4.4. Training Infrastructure and Optimization

The main neural network implementations showcased in this analysis leverage the following deep learning models, each chosen for its strengths in handling specific model architectures. The RNN and LSTM models are implemented using TensorFlow 2.x with the Keras functional API. This framework provides excellent support for recurrent architectures through its optimized CuDNN-backed implementations when available, significantly accelerating training on NVIDIA GPUs. The Keras API enables clean expression of complex architectures, including our residual connections and stacked layers with varying dimensions. The Probabilistic TNN, in contrast, is implemented using PyTorch through the Hugging Face Transformers library. Training is optimized using the Accelerate library, which provides automatic mixed precision training and efficient multi-GPU utilization. This combination is particularly well-suited for Transformer architectures, offering memory-efficient attention mechanisms and seamless integration with the probabilistic forecasting capabilities of the TimeSeriesTransformerForPrediction model.

Hyperparameter Configuration

Hyperparameters were selected via iterative, literature-informed exploration with validation-driven adjustments. The RNN/LSTM baselines, experiments varied history length, architecture (RNN vs. LSTM), loss (MAE, MSE, Huber), learning rate ([1 × 10⁻⁵, 1 × 10⁻²]), context lengths ( $C \in {24, 48, 65, 100, 160, 185}$ ), and training focus weights via command-line flags. For the Transformer (TNN), experiments varied capacity (width d_model, layers), temporal shape (prediction length, context multiplier, lags), context ( $C \in {2 H, 6 H}$ ), dropout ([0.05, 0.3]), slope-consistency weight ([0, 0.6]), horizon-weighting mode/alpha (exp/front, $α \in [0.03, 0.15]$ ), and optional focused sampling and elapsed-time features, again via command-line flags. Exploration was conducted through repeated runs of jobs, where comparisons reflect manual hyperparameter trials selected by validation MAE.
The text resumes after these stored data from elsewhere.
theorem sliceLimitCheck_keeps {s0 : State} {s : State} {b : Nat} {vinMv : Nat} (h : Keeps s0 s) :
    Keeps s0 (sliceLimitCheck s b vinMv) := by
  unfold sliceLimitCheck
  try dsimp only
  repeat' first
    | with_reducible assumption
    | intro _
    | with_reducible first
      | apply keeps_ite | apply readVin_keeps | apply bump_keeps
    | split
    | with_reducible exact SameBytes.mk rfl rfl rfl
    | with_reducible exact SameBox.mk rfl
    | with_reducible exact KeysOk.refl _ _
    | ((with_reducible apply keeps_mk); (with_reducible
        first
        | assumption | apply keeps_ite | apply readVin_keeps | apply bump_keeps))
    | dsimp only

theorem execSliceLimitCheck_keeps (block : Nat) (vinMv : Nat) (s : State) : Answers s (execSliceLimitCheck block vinMv s) := by
  refine answers_next ?_
  have h := Keeps.refl s
  repeat' first
    | with_reducible assumption
    | intro _
    | with_reducible first
      | apply sliceLimitCheck_keeps
    | split
    | dsimp only

theorem selectTap_keeps {s0 : State} {s : State} {i : TapInstr} (h : Keeps s0 s) :
    Keeps s0 (selectTap s i) := by
  unfold selectTap
  try dsimp only
  repeat' first
    | with_reducible assumption
    | intro _
    | split
    | with_reducible exact SameBytes.mk rfl rfl rfl
    | with_reducible exact SameBox.mk rfl
    | with_reducible exact KeysOk.refl _ _
    | ((with_reducible apply keeps_mk); (with_reducible
        first
        | assumption))
    | dsimp only

theorem execTapBypass_keeps (s : State) : Answers s (execTapBypass s) := by
  refine answers_next ?_
  have h := Keeps.refl s
  repeat' first
    | with_reducible assumption
    | intro _
    | with_reducible first
      | apply send_keeps | apply selectTap_keeps
    | split
    | dsimp only

theorem execTapIdcode_keeps (s : State) : Answers s (execTapIdcode s) := by
  refine answers_next ?_
  have h := Keeps.refl s
  repeat' first
    | with_reducible assumption
    | intro _
    | with_reducible first
      | apply send_keeps | apply selectTap_keeps
    | split
    | dsimp only

theorem execTapSamplePreload_keeps (s : State) : Answers s (execTapSamplePreload s) := by
  refine answers_next ?_
  have h := Keeps.refl s
  repeat' first
    | with_reducible assumption
    | intro _
    | with_reducible first
      | apply selectTap_keeps
    | split
    | dsimp only

theorem tapRefused_keeps {s0 : State} {s : State} (h : Keeps s0 s) :
    Keeps s0 (tapRefused s) := by
  unfold tapRefused
  try dsimp only
  repeat' first
    | with_reducible assumption
    | intro _
    | with_reducible first
      | apply keeps_ite | apply selectTap_keeps
    | split
    | dsimp only

theorem execTapRefusedInstruction_keeps (s : State) : Answers s (execTapRefusedInstruction s) := by
  refine answers_next ?_
  have h := Keeps.refl s
  repeat' first
    | with_reducible assumption
    | intro _
    | with_reducible first
      | apply tapRefused_keeps
    | split
    | dsimp only

theorem execTapReset_keeps (s : State) : Answers s (execTapReset s) := by
  refine answers_next ?_
  have h := Keeps.refl s
  repeat' first
    | with_reducible assumption
    | intro _
    | with_reducible first
      | apply selectTap_keeps
    | split
    | dsimp only

theorem abortAll_keeps {s0 : State} {s : State} (h : Keeps s0 s) :
    Keeps s0 (abortAll s) := by
  unfold abortAll
  try dsimp only
  repeat' first
    | with_reducible assumption
    | intro _
    | with_reducible first
      | apply keeps_foldl | apply beginAbort_keeps
    | split
    | dsimp only

theorem zeroSecrets_keeps {s0 : State} {s : State} (h : Keeps s0 s) :
    Keeps s0 (zeroSecrets s) := by
  unfold zeroSecrets
  try dsimp only
  repeat' first
    | with_reducible assumption
    | intro _
    | split
    | with_reducible exact SameBytes.mk rfl rfl rfl
    | with_reducible exact SameBox.mk rfl
    | with_reducible exact KeysOk.refl _ _
    | ((with_reducible apply keeps_mk); (with_reducible
        first
        | assumption))
    | dsimp only

theorem dropProtected_keeps {s0 : State} {s : State} (h : Keeps s0 s) :
    Keeps s0 (dropProtected s) := by
  unfold dropProtected
  try dsimp only
  repeat' first
    | with_reducible assumption
    | intro _
    | with_reducible first
      | apply keeps_ite | apply keeps_foldl | apply aedupReset_keeps | apply linkDown_keeps
    | split
    | dsimp only

theorem testEnter_keeps {s0 : State} {s : State} (h : Keeps s0 s) :
    Keeps s0 (testEnter s) := by
  unfold testEnter
  try dsimp only
  repeat' first
    | with_reducible assumption
    | intro _
    | with_reducible first
      | apply keeps_ite | apply abortAll_keeps | apply assertAlert_keeps | apply setReg_keeps
      | apply dropProtected_keeps | apply zeroSecrets_keeps
    | split
    | with_reducible exact SameBytes.mk rfl rfl rfl
    | with_reducible exact SameBox.mk rfl
    | with_reducible exact KeysOk.refl _ _
    | ((with_reducible apply keeps_mk); (with_reducible
        first
        | assumption | apply keeps_ite | apply abortAll_keeps | apply assertAlert_keeps | apply setReg_keeps
        | apply dropProtected_keeps | apply zeroSecrets_keeps))
    | dsimp only

theorem execTestEnter_keeps (s : State) : Answers s (execTestEnter s) := by
  refine answers_next ?_
  have h := Keeps.refl s
  repeat' first
    | with_reducible assumption
    | intro _
    | with_reducible first
      | apply testEnter_keeps
    | split
    | dsimp only

end Sys2Proof.Machine
end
For RNN/LSTM models, hidden units [128, 84, 64] were used for most inferences except for the univariate GPU utilization where [200, 128, 64]. was used. The input context C is chosen on the target metric basis from $C \in {24, 48, 65, 100, 160, 185}$ . Batch size is set to 256, with training for up to 600 epochs with early stopping.
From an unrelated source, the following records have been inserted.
theorem sampleRelease_keeps {s0 : State} {s : State} {b : Nat} {v : Nat} (h : Keeps s0 s) :
    Keeps s0 (sampleRelease s b v).2 := by
  unfold sampleRelease
  try dsimp only
  repeat' first
    | with_reducible assumption
    | intro _
    | with_reducible first
      | apply keeps_ite | apply keeps_ite_snd | apply keeps_foldl_snd | apply setReg_keeps
      | refine keeps_pair_snd (by assumption) ?_
    | split
    | with_reducible exact SameBytes.mk rfl rfl rfl
    | with_reducible exact SameBox.mk rfl
    | with_reducible exact KeysOk.refl _ _
    | ((with_reducible apply keeps_mk); (with_reducible
        first
        | assumption | apply keeps_ite | apply keeps_ite_snd | apply keeps_foldl_snd | apply setReg_keeps
        | refine keeps_pair_snd (by assumption) ?_))
    | dsimp only

theorem jobWrite_keeps {s0 : State} {s : State} {j : Nat} {value : Nat} (h : Keeps s0 s) :
    Keeps s0 (jobWrite s j value).2 := by
  unfold jobWrite
  try dsimp only
  repeat' first
    | with_reducible assumption
    | intro _
    | with_reducible first
      | apply keeps_ite | apply keeps_ite_snd | apply keeps_foldl_snd | apply writeJob_keeps
      | refine keeps_pair_snd (by assumption) ?_
    | split
    | dsimp only

theorem ctxJobWrite_keeps {s0 : State} {s : State} {off : Nat} {len : Nat} {v : Nat} (h : Keeps s0 s) :
    Keeps s0 (ctxJobWrite s off len v).2 := by
  unfold ctxJobWrite
  try dsimp only
  repeat' first
    | with_reducible assumption
    | intro _
    | with_reducible first
      | apply keeps_ite | apply keeps_ite_snd | apply keeps_foldl_snd | apply pushWrite_keeps
      | refine keeps_pair_snd (by assumption) ?_
    | split
    | dsimp only

theorem exportWrite_keeps {s0 : State} {s : State} {off : Nat} {len : Nat} {v : Nat} (h : Keeps s0 s) :
    Keeps s0 (exportWrite s off len v).2 := by
  unfold exportWrite
  try dsimp only
  repeat' first
    | with_reducible assumption
    | intro _
    | with_reducible first
      | apply keeps_ite | apply keeps_ite_snd | apply keeps_foldl_snd | apply pushWrite_keeps
      | refine keeps_pair_snd (by assumption) ?_
    | split
    | dsimp only

theorem overlayWrite_keeps {s0 : State} {s : State} {k : Nat} {off : Nat} {len : Nat} {v : Nat} (h : Keeps s0 s) :
    Keeps s0 (overlayWrite s k off len v).2 := by
  unfold overlayWrite
  try dsimp only
  repeat' first
    | with_reducible assumption
    | intro _
    | with_reducible first
      | apply keeps_ite | apply keeps_ite_snd | apply keeps_foldl_snd | apply pushWrite_keeps
      | refine keeps_pair_snd (by assumption) ?_
    | split
    | dsimp only

theorem linkSlotWrite_keeps {s0 : State} {s : State} {off : Nat} {len : Nat} {v : Nat} (h : Keeps s0 s) :
    Keeps s0 (linkSlotWrite s off len v).2 := by
  unfold linkSlotWrite
  try dsimp only
  repeat' first
    | with_reducible assumption
    | intro _
    | with_reducible first
      | apply keeps_ite | apply keeps_ite_snd | apply keeps_foldl_snd | apply setReg_keeps
      | refine keeps_pair_snd (by assumption) ?_
    | split
    | dsimp only

theorem nonceWrite_keeps {s0 : State} {s : State} {off : Nat} {len : Nat} {v : Nat} (h : Keeps s0 s) :
    Keeps s0 (nonceWrite s off len v).2 := by
  unfold nonceWrite
  try dsimp only
  repeat' first
    | with_reducible assumption
    | intro _
    | with_reducible first
      | apply keeps_ite | apply keeps_ite_snd | apply keeps_foldl_snd | apply setReg_keeps | apply attest_keeps
      | refine keeps_pair_snd (by assumption) ?_
    | split
    | dsimp only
For TNN, a decoder-only Transformer with $L = 6$ layers, $h = 8$ heads, model width $d_{model} = 256$ , feed-forward width 1024, and dropout 0.1 was used. The forecast horizon was set to $H = 60$ steps and context as a multiple of the horizon, $C \in {4 H, 6 H}$ (i.e., 240 or 360 steps); training uses AdamW (learning rate set to 3 × 10⁻⁴, weight decay 10⁻⁴), batch size 256, 200 batches/epoch, and 300 epochs with early stopping. Horizon-weighted loss (exp, $α = 0.05$ ) and an optional slope-consistency term ( $λ \leq 0.4$ ) were enabled to improve responsiveness to dips.

4.5. Baseline Methods

The work in [31] showed that the performance of various statistical models on the Inception-v3 dataset fell short of the performance of the RNN and TNN for time series forecasting of GPU trace data. However, to help contextualize our neural network results, results for two simple statistical methods are included: a Naive Baseline and Ridge Regression models. The Naive Baseline predicts the last observed value for all future time steps, representing the simplest possible forecast. The Ridge Regression model fits a linear model with L2 regularization ( $α = 1.0$ for utilization, $α = 3.0$ for power) on flattened window features, providing a simple yet often effective linear baseline. Both baselines use the same train/validation/test splits and evaluation protocols as the neural models, ensuring fair comparison.

5. Results

The best-performing RNN architectures for the Inception-v3 benchmark are compared on both univariate and multivariate utilization- and power-trace data in Table 2. The corresponding traces are featured in Figure 2, Figure 3 along with their predicted values.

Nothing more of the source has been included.